▶ _EXERCISE AIM_: Filter out every line below that lacks "only", and copy the rest.

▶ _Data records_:
-- ==== Sys2Proof/Laws/KeepsFar.lean ====
section
/-!
SUPPORT. What no command undoes (`State.Keeps`): one lemma for each function that answers a state, here for
the Tallboys, the Sideboards, the Trestle and the ports.
-/
namespace Sys2Proof.Machine

variable {msk : Nat} {was : State}

theorem State.rdHere_keeps (hfree : msk &&& 3321889925 = 0) (s v a n) (hs : was.Keeps msk s) : was.Keeps msk (s.rdHere v a n) := by
  unfold State.rdHere
  with_reducible repeat' first
    | assumption | exact free_mono hfree rfl | apply State.reply_keeps | apply State.incSat_keeps | apply State.memRead_keeps
    | refine fst_keeps ?_ (by assumption) | refine snd_keeps ?_ (by assumption) | split

theorem State.wrHere_keeps (hfree : msk &&& 3321906573 = 0) (s v a d be) (hs : was.Keeps msk s) : was.Keeps msk (s.wrHere v a d be) := by
  unfold State.wrHere
  conv => zeta
  with_reducible repeat' first
    | assumption | exact free_mono hfree rfl | apply State.reply_keeps | apply State.incSat_keeps | apply State.memWriteOk_keeps
    | apply State.performed_keeps | refine fst_keeps ?_ (by assumption) | refine snd_keeps ?_ (by assumption) | split

theorem State.serve_keeps (hfree : msk &&& 3321915293 = 0) (s v q) (hs : was.Keeps msk s) : was.Keeps msk (s.serve v q) := by
  unfold State.serve
  conv => zeta
  with_reducible repeat' first
    | assumption | exact free_mono hfree rfl | apply State.rdHere_keeps | apply State.putTmr_keeps | apply State.wrHere_keeps
    | apply State.heldNotify_keeps | split

theorem State.tbyServe_keeps (hfree : msk &&& 3288351877 = 0) (s cls ia n wr) (hs : was.Keeps msk s) :
    was.Keeps msk (s.tbyServe cls ia n wr) := by
  unfold State.tbyServe
  with_reducible repeat' first
    | assumption | exact free_mono hfree rfl | apply State.tbyWrite_keeps | apply State.cwRead_keeps | apply State.send_keeps
    | refine fst_keeps ?_ (by assumption) | refine snd_keeps ?_ (by assumption) | split

theorem State.serveOne_keeps (hfree : msk &&& 3321915293 = 0) (s h) (hs : was.Keeps msk s) : was.Keeps msk (s.serveOne h) := by
  unfold State.serveOne
  conv => zeta
  with_reducible repeat' first
    | assumption | exact free_mono hfree rfl | apply State.putTmr_keeps | apply State.serve_keeps | apply State.tbyServe_keeps | split
    | dsimp only

theorem State.qosCharge_keeps (hfree : msk &&& 128 = 0) (s t h) (hs : was.Keeps msk s) : was.Keeps msk (s.qosCharge t h) := by
  unfold State.qosCharge
  conv => zeta
  with_reducible repeat' first | assumption | exact free_mono hfree rfl | apply State.modStack_keeps | split | dsimp only

theorem State.qosRound_keeps (hfree : msk &&& 128 = 0) (s t q) (hs : was.Keeps msk s) : was.Keeps msk (s.qosRound t q) := by
  unfold State.qosRound
  conv => zeta
  with_reducible repeat' first
    | assumption | exact free_mono hfree rfl | apply State.modStack_keeps | refine foldl_keeps _ _ _ (fun _ _ _ => ?_) ?_
    | refine foldlFst_keeps _ _ _ (fun _ _ _ => ?_) ?_ | refine foldlSnd_keeps _ _ _ (fun _ _ _ => ?_) ?_
    | refine fst_keeps ?_ (by assumption) | refine snd_keeps ?_ (by assumption) | split | dsimp only

theorem State.qosServe_keeps (hfree : msk &&& 3321915293 = 0) (t a1 a2 a3) (ha3 : was.Keeps msk a3) :
    was.Keeps msk (State.qosServe t a1 a2 a3) := by
  induction a1 generalizing a2 a3 with
  | zero => exact foldl_keeps _ _ _ (fun _ _ h => State.serveOne_keeps (free_mono hfree rfl) _ _ h) ha3
  | succ k ih =>
    cases a2 with
    | nil => exact ha3
    | cons x r =>
      simp only [State.qosServe]
      split
      · exact ih _ _ (State.serveOne_keeps (free_mono hfree rfl) _ _ (State.qosCharge_keeps (free_mono hfree rfl) _ _ _ ha3))
      · exact ih _ _ (State.qosRound_keeps (free_mono hfree rfl) _ _ _ ha3)

theorem State.trsEvent_keeps (hfree : msk &&& 1024 = 0) (s code pay) (hs : was.Keeps msk s) : was.Keeps msk (s.trsEvent code pay) := by
  unfold State.trsEvent
  with_reducible repeat' first | assumption | exact free_mono hfree rfl | apply State.raise_keeps

theorem State.modPart_keeps (hfree : msk &&& 32768 = 0) (s i) (f) (hs : was.Keeps msk s) : was.Keeps msk (s.modPart i f) := by
  unfold State.modPart
  conv => zeta
  with_reducible repeat' first | assumption | exact free_mono hfree rfl | apply State.putTrs_keeps

theorem State.abandon_keeps (hfree : msk &&& 33793 = 0) (s i) (hs : was.Keeps msk s) : was.Keeps msk (s.abandon i) := by
  unfold State.abandon
  conv => zeta
  with_reducible repeat' first
    | assumption | exact free_mono hfree rfl | apply State.setFld_keeps | apply State.trsEvent_keeps | apply State.modPart_keeps
    | apply State.putTrs_keeps

theorem State.freeContrib_keeps (hfree : msk &&& 32768 = 0) (s c) (hs : was.Keeps msk s) : was.Keeps msk (s.freeContrib c) := by
  unfold State.freeContrib
  conv => zeta
  with_reducible repeat' first | assumption | exact free_mono hfree rfl | apply State.putTrs_keeps | split | dsimp only

theorem State.applyLog_keeps (hfree : msk &&& 1191199885 = 0) (s g kind m r count nf parts) (hs : was.Keeps msk s) :
    was.Keeps msk (s.applyLog g kind m r count nf parts) := by
  unfold State.applyLog
  conv => zeta
  with_reducible repeat' first | assumption | exact free_mono hfree rfl | apply State.logEntry64_keeps

theorem State.dropContrib_keeps (hfree : msk &&& 1191232653 = 0) (s c m reason) (hs : was.Keeps msk s) :
    was.Keeps msk (s.dropContrib c m reason) := by
  unfold State.dropContrib
  conv => zeta
  with_reducible repeat' first
    | assumption | exact free_mono hfree rfl | apply State.freeContrib_keeps | apply State.trsEvent_keeps | apply State.applyLog_keeps

theorem State.reunions_keeps (hfree : msk &&& 1191232653 = 0) (s g m) (hs : was.Keeps msk s) : was.Keeps msk (s.reunions g m).1 := by
  unfold State.reunions
  conv => zeta
  with_reducible repeat' first
    | assumption | exact free_mono hfree rfl | apply State.abandon_keeps | apply State.dropContrib_keeps
    | refine foldl_keeps _ _ _ (fun _ _ _ => ?_) ?_ | refine foldlFst_keeps _ _ _ (fun _ _ _ => ?_) ?_
    | refine foldlSnd_keeps _ _ _ (fun _ _ _ => ?_) ?_ | refine fst_keeps ?_ (by assumption) | refine snd_keeps ?_ (by assumption) | split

▶ _ANSWER AREA_:
    | dsimp only
  with_reducible repeat' first | assumption | exact free_mono hfree rfl | apply State.modStack_keeps | split | dsimp only
    | refine fst_keeps ?_ (by assumption) | refine snd_keeps ?_ (by assumption) | split | dsimp only
      simp only [State.qosServe]
  with_reducible repeat' first | assumption | exact free_mono hfree rfl | apply State.putTrs_keeps | split | dsimp only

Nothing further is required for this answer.